Catholic friends dropped silently to their knees near her hospital bed
to be on eye level with her and to pray. A former nun friend sang Gregorian
chants and invited death to come. I remember telling her that was okay.
Viktor
Frankl’s writing helped me when Walter died. He wrote about the prisoners in
the Nazi concentration camp: “One could
make a victory of those experiences, turning life into an inner triumph, or one
could ignore the challenge and simple vegetate, as did a majority of the
prisoners.” Do I have the inner strength
to accept the challenge once again to deal with this grief, long expected,
never wanted?
June 6 A beautiful
morning. I went out and pulled weeds. Yesterday I mowed the lawn. I am slowly
moving into a routine without Christine who featured large in my life in recent
weeks, going to the doctor, for shots, for visits with her spiritual director.

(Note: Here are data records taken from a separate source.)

/-- Marks registers as not yet landed under a name (R93). A discarded write leaves nothing to land: an instruction that names
x0 does not wait for one (log 56). -/
def State.hold (s : State) (w : Tid) (id : Nat) (rs : List RegRef) : State :=
  s.modThread w fun t => { t with busy := t.busy ++ (rs.filter fun r => !r.fixed).map fun r => (id, r) }

/-- Releases the registers held under a name, and the lookahead window of that result (R42). -/
def State.release (s : State) (w : Tid) (id : Nat) : State :=
  s.modThread w fun t =>
    { t with busy := t.busy.filter fun p => p.1 != id, window := t.window.filter fun p => p.1 != id }

/-- Queues a result that lands `lat` cycles after this one (R92). -/
def State.land (s : State) (w : Tid) (lat : Nat) (ws : List RegWrite) (fl : FlagBits) : State :=
  let id := s.seq
  ((s.drawn.modThread w fun t => { t with landings := t.landings ++ [⟨id, s.cyc + lat, ws, fl⟩] }).hold w id
    (ws.map RegWrite.ref)).later lat (.resultLands w id)

/-- Opens the lookahead window of the result just queued: `la` instructions may follow it before it lands (R42). -/
def State.openWindow (s : State) (w : Tid) (id : Nat) (la : BitVec 4) : State :=
  s.modThread w fun t => { t with window := t.window ++ [(id, la.toNat)] }

/-- A scalar result. -/
def State.landS (s : State) (w : Tid) (lat : Nat) (d : SReg) (v : Word) : State := s.land w lat [.s d v] 0

/-- A scalar result of an opcode with L (R42). -/
def State.landLa (s : State) (w : Tid) (lat : Nat) (la : BitVec 4) (ws : List RegWrite) (fl : FlagBits) : State :=
  (s.land w lat ws fl).openWindow w s.seq la

/-- Lands the queued result `id` of a thread; one that has landed already changes nothing (log 7). -/
def State.landNow (s : State) (w : Tid) (id : Nat) : State :=
  match (s.thread w).landings.find? fun l => l.id == id with
  | none => s
  | some l =>
    (((s.modThread w fun t => { t with landings := t.landings.filter fun l => l.id != id }).applyWrites w l.writes).setFlags
      w l.flags).release w id

/-! ### The program counter -/

/-- A code address is valid: a multiple of 12 from CBASE, as a signed distance (R34). -/
def validPc (cbase a : Word) : Bool := (a - cbase).toInt % 12 == 0

/-- CBASE of the core that carries a thread (R379); a management core uses the code base of the firmware (R34). -/
def State.cbase (s : State) (w : Tid) : Word := if w.job = 0 then s.dev.fwBase else (s.pcore (s.phys w.job w.lcn)).cbase

/-- Sets the PC of a thread. -/
def State.setPc (s : State) (w : Tid) (a : Word) : State := s.modThread w fun t => { t with pc := a }

/-- Passes to the next instruction. -/
def State.advance (s : State) (w : Tid) : State := s.setPc w ((s.thread w).pc + 12)

/-- A taken transfer: its target issues no earlier than 8 cycles on (R106). -/
def State.jump (s : State) (w : Tid) (a : Word) : State :=
  s.modThread w fun t => { t with pc := a, readyAt := s.cyc + 8 }

/-- The address of the current instruction of a thread. -/
def State.pcOf (s : State) (w : Tid) : Word := (s.thread w).pc

/-- The result of an instruction under its guard: the effect, or only the passage to the next instruction (R41). -/
def State.guarded (s : State) (g : Gd) (body : State → State) : Host.Outcome State Fault Refusal :=
  .next (if s.guardOn s.cur g then body s else s.advance s.cur)

/-! ### Live and free threads (R28, R120, R121) -/

/-- The thread is live in a cycle: not free. Within the 8 cycles after its `start` a helper still counts as free, already with
its new generation: `thrst` shows it so, and flits to it are dead (log 72). -/
def Thread.isLive (t : Thread) (cyc : Nat) : Bool := if cyc < t.turnsAt then t.st == .free else t.st != .free

/-- The thread is free, and no `start` has taken it. -/
def Thread.isFree (t : Thread) (cyc : Nat) : Bool := t.st == .free && decide (t.turnsAt ≤ cyc)

/-! ### Parking (R28, R227) -/

/-- Parks a thread; its PC stays at the instruction. -/
def State.park (s : State) (w : Tid) (k : WaitKind) (obj : Word) (timed : Bool) (c : Cont) : State :=
  s.modThread w fun t =>
    { t with st := .parked, wait := some ⟨k, obj, s.cyc, timed, c⟩, stamp := t.stamp + 1 }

She is gone and I am here. I give away
her things –coats to Inter-Faith Ministries, household effects to the Salvation
Army, her car to a charity, her books to friends. My heart says, “Don’t! She
will need them again.” My head says, “She’s not coming back.”
This
is a different kind of separation from the death of a spouse. Then it was like
a part of me, a wing, was torn off, leaving me unable to soar. Now it’s like
surgery without anesthetic. My life changes little outwardly. I go to bed and
get up. I eat meals alone and arrange my schedule. But I feel a deep wound. A
child should not die before a parent. It is a death out of season. Parents who
have lost children identify with me. They understand.
I
had sent a short biographical sketch to sponsors of an event at which I was to
speak. As I listened to it read I noticed I had left in that I have four
children. But I don’t. I have two daughters and a son. There was another one, but she is gone.
June 7 Little stories
about the funeral trickle back. One of
my son’s co-workers said when he heard the tribute to Christine and all she had
accomplished despite 27 years of ill health, “Where’s a revolver? Shoot me now!

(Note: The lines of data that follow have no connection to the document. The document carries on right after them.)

-- ==== Sys2Proof/Machine/Handles.lean ====
section
/-!
DEFINITION. Handles of class 0x9: `hval`, `htest`, `hcancel`, `hpass`, `hadopt`, adoption at the owning table, and the
completion of an operation (R232 to R243).
-/

set_option linter.unusedVariables false

namespace Sys2Proof.Machine

/-! ### The entry behind a register (R233, R236) -/

/-- The entry that an identity names. -/
def hrefOf (j : Nat) (id : Word) : HRef := ⟨⟨j, bitsOf id 16 16, bitsOf id 12 4⟩, bitsOf id 0 5, bitsOf id 32 16⟩

/-- The entry behind a pending register, which holds the identity: of the thread's own table, or one it adopted. -/
def State.handleIn (s : State) (w : Tid) (a : HReg) : HRef := hrefOf w.job (s.rdH w a)

/-- The core of a thread lies in a save area: what comes for it is sent again after 64 cycles (R384). -/
def State.isSaved (s : State) (w : Tid) : Bool := (s.core w.job w.lcn).saved.isSome

/-! ### `hval`, `htest`, `hcancel` (R238 to R240) -/

/-- A field of a completion word. -/
def wordField (fld : BitVec 2) (c : Word) : Word :=
  match fld.toNat with
  | 0 => c
  | 1 => c &&& 0xFF
  | 2 => c >>> 8
  | _ => c >>> 32

/-- `hval`: it issues once A has resolved (R236). -/
def execHval (g : Gd) (fld : BitVec 2) (d : SReg) (a : HReg) (s : State) : Host.Outcome State Fault Refusal :=
  s.guarded g fun s => s.result 8 d (wordField fld (s.rdH s.cur a))

/-- `htest`. -/
def execHtest (g : Gd) (d : QReg) (a : HReg) (s : State) : Host.Outcome State Fault Refusal :=
  s.guarded g fun s => s.resultQ d (!s.pending s.cur a)

/-- `hcancel`. -/
def execHcancel (g : Gd) (a : HReg) (s : State) : Host.Outcome State Fault Refusal :=
  s.guarded g fun s =>
    let w := s.cur
    if !s.pending w a then s.advance w
    else
      let h := s.handleIn w a
      match s.entry? h with
      | some { kind := .copyGather, .. } => (s.later 4 (.cancelRequest h)).advance w
      | _ => s.advance w

/-! ### `hpass` (R241) -/

/-- `hpass`: a pending entry becomes a passed one; a resolved word gets a passed entry of its own. -/
def execHpass (g : Gd) (d : SReg) (a : HReg) (s : State) : Host.Outcome State Fault Refusal :=
  s.guarded g fun s =>
    let w := s.cur
    let give (s : State) (h : HRef) : State := (s.land w 8 [.s (a.zeroExtend 7) h.word, .s d h.word] 0).advance w
    if s.pending w a then
      let h := s.handleIn w a
      let s := s.modThread h.own fun t =>
        match t.handles.get? h.slot with
        | some e => { t with handles := t.handles.set h.slot { e with passed := true, reg := 0, target := none } }
        | none => t
      give (s.modThread w fun t => { t with pend := t.pend &&& ~~~(1#64 <<< a.toNat) }) h
    else
      let c := s.rdH w a
      s.withHandle w 0 .value fun h s =>
        give (s.modThread w fun t =>
          { t with handles := t.handles.set h.slot { (t.handles.getD h.slot { seq := h.seq, kind := .value, reg := 0, pc := t.pc })
              with passed := true, word := some c } }) h

/-! ### `hadopt` (R242) -/

/-- The form of an identity. -/
def Job.badId (b : Job) (id : Word) : Bool :=
  bitsOf id 60 4 != 0xC || bitsOf id 48 12 != 0 || bitsOf id 5 7 != 0 || decide (b.w * b.h ≤ bitsOf id 16 16) ||
    decide (b.t ≤ bitsOf id 12 4)

/-- `hadopt`: the request sets out, and the thread waits for the reply at the instruction. -/
def execHadopt (g : Gd) (d : HReg) (a : SReg) (s : State) : Host.Outcome State Fault Refusal :=
  s.guarded g fun s =>
    let w := s.cur
    let id := s.rd w a
    if (s.job w.job).badId id then s.trap w .handle 0 0
    else (s.stallFor w .home).sendTo 4 .req w w.lcn (bitsOf id 16 16) (.adoptRequest w d id)

/-- ADOPT_REQUEST: the owning table refuses, answers or binds. A table that lies in a save area is asked again; a thread that is
suspended or held meanwhile issues its `hadopt` anew when it runs (log 17). -/
def execAdoptRequest (w : Tid) (d : HReg) (id : Word) (s : State) : Host.Outcome State Fault Refusal :=
  let h := hrefOf w.job id
  if s.isSaved h.own then
    .next (if (s.thread w).susp || (s.thread w).held then s.unstall w else s.later 64 (.adoptRequest w d id))
  else
  let reply (s : State) (r : AdoptReply) : Host.Outcome State Fault Refusal :=
    .next (s.sendTo 0 .rsp w h.own.lcn w.lcn (.adoptReply w d id r))
  match s.entry? h with
  | none => reply s .refused
  | some e =>
    if !e.passed || e.target.isSome then reply s .refused
    else
      match e.word with
      | some c => reply (s.freeEntry h) (.word c)
      | none =>
        reply (s.modThread h.own fun t => { t with handles := t.handles.set h.slot { e with target := some (w, d) } }) (.bound h)

/-- ADOPT_REPLY. -/
def execAdoptReply (w : Tid) (d : HReg) (id : Word) (r : AdoptReply) (s : State) : Host.Outcome State Fault Refusal :=
  if s.isSaved w then .next (s.later 64 (.adoptReply w d id r))
  else if (s.thread w).stall != some .home then .next s
  else
    let s := (s.unstall w).modThread w fun t => { t with accAt := s.cyc + 1 }
    match r with
    | .refused => .next (s.trap w .handle 0 0)
    | .word c => .next ((s.landS w 8 (d.zeroExtend 7) c).advance w)
    | .bound h =>
      match s.entry? h with
      | some e =>
        if e.target = some (w, d) then
          .next ((s.modThread w fun t => { t with x := t.x.set d.toNat id, ddFull := t.ddFull.del d.toNat, pend := t.pend ||| (1#64 <<< d.toNat) }).advance w)
        else .next (s.advance w)
      | none => .next (s.advance w)

/-! ### Completion (R232, R242, R243) -/

/-- Every thread 0 of a job has ended (R121). -/
def Job.controlsDone (b : Job) : Bool :=
  (List.range (b.w * b.h)).all fun l => ((b.cores.getD l {}).threads.getD 0 {}).st == .free

/-- The job may now be done (R121): the completion step is due, which looks at everything still pending. -/
def State.checkDone (s : State) (j : Nat) : State :=
  if (s.job j).st == .running && (s.job j).controlsDone then s.later 0 (.jobCompletion j) else s

/-- A thread 0 that waits in `exit` for the helpers of its core looks again (R121). -/
def State.wakeExit (s : State) (j l : Nat) : State :=
  let w : Tid := ⟨j, l, 0⟩
  match (s.thread w).wait with
  | some x =>
    if x.kind = .handle && !isHandleObj x.obj && !((s.core j l).starters.any fun y => y.1 == w) then s.unpark w else s
  | none => s

/-- The handle of a contribution has resolved: a third one of its thread may be made (R360). -/
def State.redLanded (s : State) (h : HRef) (grp : Nat) : State :=
  let s := s.modJob h.own.job fun b =>
    match b.groups.get? grp with
    | some g => { b with groups := b.groups.set grp { g with out := g.out.map fun (i, l) => (i, l.erase h) } }
    | none => b
  match (s.thread h.own).wait with
  | some x => if x.kind = .engq && x.obj = w64 (0x200 + grp) then s.unpark h.own else s
  | none => s

/-- HANDLE_COMPLETION: a word for an adopter travels to it from the table; every other word lands at once. -/
def execHandleCompletion (h : HRef) (c : Word) (flags : FlagBits) (s : State) : Host.Outcome State Fault Refusal :=
  let adopter := (s.entry? h).bind HEntry.target
  if s.isSaved h.own || (adopter.any fun x => s.isSaved x.1) then .next (s.later 64 (.handleCompletion h c flags))
  else
  let s :=
    match s.entry? h with
    | some e =>
      let s := match e.kind with
        | .red grp => s.redLanded h grp
        | _ => s
      match e.target, e.word with
      | some (w, _), none =>
        if e.discarded then s.completeHandle h c flags
        else
          (s.modThread h.own fun t => { t with handles := t.handles.set h.slot { e with word := some c } }).sendTo 0 .rsp w
            h.own.lcn w.lcn (.handleCompletion h c flags)
      | _, _ => s.completeHandle h c flags
    | none => s
  .next (((s.serveStarters h.own.job h.own.lcn).wakeExit h.own.job h.own.lcn).checkDone h.own.job)

end Sys2Proof.Machine
end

I’ll never make it that far!”
I
couldn’t sleep last night again. It bothered me that family members took things
they thought they should have –books, CDs, small items. I am overly sensitive. I keep seeing Christine at the end, weary, in
pain, when I want to have my final image of her laughing, singing, planning,
speaking, hosting a tea party. Tea parties meant being with friends. But that
image of her and her smile eluded me. Finally, I took one of Christine’s
sleeping pills.
People
feel it is their duty to comfort the bereaved with nice words. I try to be
gracious. I wouldn’t want them not to do
this.
Why
do the good die young? How do I live with this hole in my heart? I think through Christine’s symptoms the last
time I took her to the doctor: insomnia/ trouble breathing/swelling in abdomen
and legs/loose bowels/ weight loss/ extreme fatigue/problems holding food down/
depression/ulcer on her leg that didn’t heal, bruises all over/ tremors/congestive
heart failure/ uric acid deposits on her fingers, elbows and feet. Why didn’t a doctor say clearly this is the
end? Are doctors also afraid to face
death?
In Greek tragedy, one death or suicide follows
another, until the protagonist stands alone, but that person has speech, as
Fortinbras has in Hamlet. He turns to the gods, who are silent, to
nature, to self. I have speech. I have
language. I write about my grief. I wait for my God to speak. My God is not a
silent God. A mourner is someone who has
allowed pain to enter her life and, like the psalmist, in the laments, speaks
out. God, I am a mourner of a daughter who died too soon. Hear me, hear me.